◆ **WORK INSTRUCTIONS**
Print, exactly as they appear in the listing below, the lines from the line with "have hp : Wf" to the line with "(u.sampleClock cfg) := by", with both end lines kept.
DATASET CONTENT START
-- ==== Sys2Proof/Laws/Apu.lean ====
section
/-! SUPPORT. What one cycle of the APU can do: the units keep the APU's invariant, and the DMC reader is a Bus read. -/
namespace Sys2Proof.Machine

open Sys2Proof.Config Sys2Proof.Safety

/-- A 15-bit register shifted right with a bit entering at the top is not zero, when the bit that leaves or a bit that
stays shows in it. -/
theorem shift_ne_zero {r : BitVec 15} (h : r ≠ 0#15) (fb : Bool)
    (hfb : r.getLsbD 0 = true → fb = true ∨ ∃ k, r.getLsbD (k + 1) = true) :
    (r >>> 1) ||| (if fb then 0x4000#15 else 0#15) ≠ 0#15 := by
  intro hz
  have bit : ∀ k, r.getLsbD (k + 1) = false := by
    intro k
    have hk := congrArg (fun x => x.getLsbD k) hz
    simp only [BitVec.getLsbD_or, BitVec.getLsbD_ushiftRight, Nat.add_comm 1 k, Bool.or_eq_false_iff,
      BitVec.getLsbD_zero] at hk
    exact hk.1
  cases h0 : r.getLsbD 0 with
  | true =>
    rcases hfb h0 with hf | ⟨k, hk⟩
    · have h14 := congrArg (fun x => x.getLsbD 14) hz
      simp [hf] at h14
    · rw [bit k] at hk
      cases hk
  | false =>
    apply h
    apply BitVec.eq_of_getLsbD_eq
    intro i _
    cases i with
    | zero => simpa using h0
    | succ i => simpa using bit i

/-- A shift of the noise register never gives zero (R528). -/
theorem noise_shifted_ne_zero {n : Noise} (h : n.lfsr ≠ 0#15) : n.shifted ≠ 0#15 := by
  refine shift_ne_zero h _ fun h0 => ?_
  rw [h0]
  cases n.mode
  · cases h1 : n.lfsr.getLsbD 1
    · exact .inl rfl
    · exact .inr ⟨0, h1⟩
  · cases h6 : n.lfsr.getLsbD 6
    · exact .inl rfl
    · exact .inr ⟨5, h6⟩

theorem dmc_clockTimer_wf {d : Dmc} (h : DmcWf d) : DmcWf d.clockTimer := by
  obtain ⟨⟨h1, h8⟩, hs, hl, hr⟩ := h
  unfold Dmc.clockTimer
  split
  · exact ⟨⟨h1, h8⟩, hs, hl, hr⟩
  · unfold Dmc.clockOutput
    dsimp only
    split
    · unfold Dmc.nextByte
      split <;> exact ⟨⟨Nat.le_add_left 1 7, Nat.le_refl 8⟩, hs, hl, hr⟩
    · rename_i hne
      exact ⟨⟨by dsimp only; omega, by dsimp only; omega⟩, hs, hl, hr⟩

theorem dmc_receive_wf {d : Dmc} (h : DmcWf d) (hr : 0x8000 ≤ d.curAddr.toNat) (b : Byte) : DmcWf (d.receive b) := by
  obtain ⟨hb, hs, hl, _⟩ := h
  have hn : 0x8000 ≤ (if d.curAddr = 0xFFFF#16 then 0x8000#16 else d.curAddr + 1#16).toNat := by
    split
    · decide
    · rename_i hne
      have : d.curAddr.toNat ≠ 0xFFFF := fun h => hne (BitVec.eq_of_toNat_eq h)
      have := d.curAddr.isLt
      rw [BitVec.toNat_add]
      show 0x8000 ≤ (d.curAddr.toNat + 1) % 65536
      omega
  unfold Dmc.receive
  dsimp only
  split
  · split
    · exact ⟨hb, hs, hl, fun _ => Nat.le_trans (by omega) hs⟩
    split
    · exact ⟨hb, hs, hl, fun _ => hn⟩
    · exact ⟨hb, hs, hl, fun _ => hn⟩
  · exact ⟨hb, hs, hl, fun _ => hn⟩

theorem clockTimers_wf {u : Apu} (h : ApuWf u) : ApuWf u.clockTimers := by
  obtain ⟨hd, hl, hs⟩ := h
  unfold Apu.clockTimers
  dsimp only
  split
  · refine ⟨dmc_clockTimer_wf hd, ?_, hs⟩
    show (u.noise.clockTimer).lfsr ≠ 0#15
    unfold Noise.clockTimer
    split
    · exact noise_shifted_ne_zero hl
    · exact hl
  · exact ⟨hd, hl, hs⟩

theorem ApuWf.withSeqCycle {u : Apu} (h : ApuWf u) {c : Nat} (f : Bool) (hc : c < (if u.seqMode then 37282 else 29830)) :
    ApuWf { u with seqCycle := c, frameIrq := f } := ⟨h.dmc, h.lfsr, hc⟩

theorem sequence4_wf {u : Apu} (h : ApuWf { u with seqCycle := 0 }) (hm : u.seqMode = false) (hc : u.seqCycle ≤ 29830) :
    ApuWf u.sequence4 := by
  have hu : u.seqCycle ≠ 29830 → ApuWf u := fun hne =>
    ⟨h.dmc, h.lfsr, by rw [hm]; show u.seqCycle < 29830; omega⟩
  unfold Apu.sequence4
  split <;> rename_i heq
  · exact quarterFrame_wf (hu (by omega))
  · exact halfFrame_wf (quarterFrame_wf (hu (by omega)))
  · exact quarterFrame_wf (hu (by omega))
  · have h' := halfFrame_wf (quarterFrame_wf (hu (by omega)))
    exact ⟨h'.dmc, h'.lfsr, h'.sequencer⟩
  · exact h
  · exact hu heq

theorem sequence5_wf {u : Apu} (h : ApuWf { u with seqCycle := 0 }) (hm : u.seqMode = true) (hc : u.seqCycle ≤ 37282) :
    ApuWf u.sequence5 := by
  have hu : u.seqCycle ≠ 37282 → ApuWf u := fun hne =>
    ⟨h.dmc, h.lfsr, by rw [hm]; show u.seqCycle < 37282; omega⟩
  unfold Apu.sequence5
  split <;> rename_i heq
  · exact quarterFrame_wf (hu (by omega))
  · exact halfFrame_wf (quarterFrame_wf (hu (by omega)))
  · exact quarterFrame_wf (hu (by omega))
  · exact halfFrame_wf (quarterFrame_wf (hu (by omega)))
  · exact h
  · exact hu heq

theorem sequencer_wf {u : Apu} (h : ApuWf u) : ApuWf u.sequencer := by
  have h0 : ApuWf { u with seqCycle := 0 } := ⟨h.dmc, h.lfsr, by dsimp only; split <;> omega⟩
  have hs := h.sequencer
  unfold Apu.sequencer
  dsimp only
  split <;> rename_i hm
  · exact sequence5_wf (u := { u with seqCycle := u.seqCycle + 1 }) h0 hm (by rw [hm] at hs; exact hs)
  · have hm : u.seqMode = false := by simpa using hm
    exact sequence4_wf (u := { u with seqCycle := u.seqCycle + 1 }) h0 hm (by rw [hm] at hs; exact hs)

/-! ### One cycle -/

/-- What an APU cycle leaves alone: it changes the APU, what a read may change, and the carried stall; in a state with the
invariant the DMC reads cartridge space, so that the PPU stays as it is. -/
structure ApuStepKeeps (s t : State) : Prop where
  cfg : t.cfg = s.cfg
  cpu : t.cpu = s.cpu
  ram : t.ram = s.ram
  mapper : t.mapper = s.mapper
  cycles : t.console.cycles = s.console.cycles
  frameTarget3 : t.console.frameTarget3 = s.console.frameTarget3
  loaded : t.console.loaded = s.console.loaded
  dmaStall : t.console.dmaStall = s.console.dmaStall
  dots : t.ppu.dot = s.ppu.dot ∧ t.ppu.scanline = s.ppu.scanline ∧ t.ppu.frame = s.ppu.frame
  cpuReturn : t.cpuReturn = s.cpuReturn
  wf : Wf s → Wf t
  ppu : Wf s → t.ppu = s.ppu

theorem ApuStepKeeps.refl (s : State) : ApuStepKeeps s s := by
  constructor <;> first | rfl | exact ⟨rfl, rfl, rfl⟩ | exact id | exact fun _ => rfl

theorem ApuStepKeeps.trans {s t u : State} (h : ApuStepKeeps s t) (h' : ApuStepKeeps t u) : ApuStepKeeps s u :=
  ⟨h'.cfg.trans h.cfg, h'.cpu.trans h.cpu, h'.ram.trans h.ram, h'.mapper.trans h.mapper, h'.cycles.trans h.cycles,
    h'.frameTarget3.trans h.frameTarget3, h'.loaded.trans h.loaded, h'.dmaStall.trans h.dmaStall,
    ⟨h'.dots.1.trans h.dots.1, h'.dots.2.1.trans h.dots.2.1, h'.dots.2.2.trans h.dots.2.2⟩,
    h'.cpuReturn.trans h.cpuReturn, h'.wf ∘ h.wf, fun hs => (h'.ppu (h.wf hs)).trans (h.ppu hs)⟩

/-- A change of the APU alone. -/
theorem ApuStepKeeps.ofApu (s : State) (u : Apu) (hw : ApuWf s.apu → ApuWf u) : ApuStepKeeps s { s with apu := u } := by
  constructor <;> first | rfl | exact ⟨rfl, rfl, rfl⟩ | exact fun _ => rfl | skip
  exact fun h => ⟨h.ram, h.mapper, h.ppu, hw h.apu⟩

theorem dmcReader_keeps (s : State) : ApuStepKeeps s (dmcReader s) := by
  unfold dmcReader
  split
  · rename_i hw
    have hne : s.apu.dmc.bytesRemaining ≠ 0#12 := by
      simp only [Dmc.wantsByte, Bool.and_eq_true, decide_eq_true_eq] at hw
      exact hw.2
    have hp : Wf s → (memRead s.apu.dmc.curAddr s).2.ppu = s.ppu := fun h =>
      congrArg State.ppu (memRead_plain (.inr (Nat.le_trans (by decide) (h.apu.dmc.running hne))) s)
    obtain ⟨vb, w, b, v, f, p, he⟩ := memRead_readStep s.apu.dmc.curAddr s
    have hwf := (memRead_busStep s.apu.dmc.curAddr s).wf
    dsimp only
    rw [he] at hwf hp ⊢
    constructor <;> first | rfl | exact ⟨rfl, rfl, rfl⟩ | exact hp | skip
    intro h
    have h' := hwf h
    exact ⟨h'.ram, h'.mapper, h'.ppu,
      ⟨dmc_receive_wf h.apu.dmc (h.apu.dmc.running hne) _, h.apu.lfsr, h.apu.sequencer⟩⟩
  · exact ApuStepKeeps.refl s

theorem sampleClock_wf {u : Apu} (h : ApuWf u) (cfg : Params) : ApuWf (u.sampleClock cfg) := by
  unfold Apu.sampleClock
  dsimp only
  split <;> exact ⟨h.dmc, h.lfsr, h.sequencer⟩

theorem apuStep_keeps (s : State) : ApuStepKeeps s (apuStep s) :=
  ((ApuStepKeeps.ofApu s s.apu.clockTimers clockTimers_wf).trans (dmcReader_keeps _)).trans
    (ApuStepKeeps.ofApu _ _ fun h => sampleClock_wf (sequencer_wf h) _)

theorem apuRun_keeps (n : Nat) (s : State) : ApuStepKeeps s (apuRun n s) := by
  induction n generalizing s with
  | zero => exact ApuStepKeeps.refl s
  | succ n ih => exact (apuStep_keeps s).trans (ih (apuStep s))

end Sys2Proof.Machine
end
DATASET CONTENT END
◆ **SOLUTION FOR THIS TASK**
    have hp : Wf s → (memRead s.apu.dmc.curAddr s).2.ppu = s.ppu := fun h =>
      congrArg State.ppu (memRead_plain (.inr (Nat.le_trans (by decide) (h.apu.dmc.running hne))) s)
    obtain ⟨vb, w, b, v, f, p, he⟩ := memRead_readStep s.apu.dmc.curAddr s
    have hwf := (memRead_busStep s.apu.dmc.curAddr s).wf
    dsimp only
    rw [he] at hwf hp ⊢
    constructor <;> first | rfl | exact ⟨rfl, rfl, rfl⟩ | exact hp | skip
    intro h
    have h' := hwf h
    exact ⟨h'.ram, h'.mapper, h'.ppu,
      ⟨dmc_receive_wf h.apu.dmc (h.apu.dmc.running hne) _, h.apu.lfsr, h.apu.sequencer⟩⟩
  · exact ApuStepKeeps.refl s

theorem sampleClock_wf {u : Apu} (h : ApuWf u) (cfg : Params) : ApuWf (u.sampleClock cfg) := by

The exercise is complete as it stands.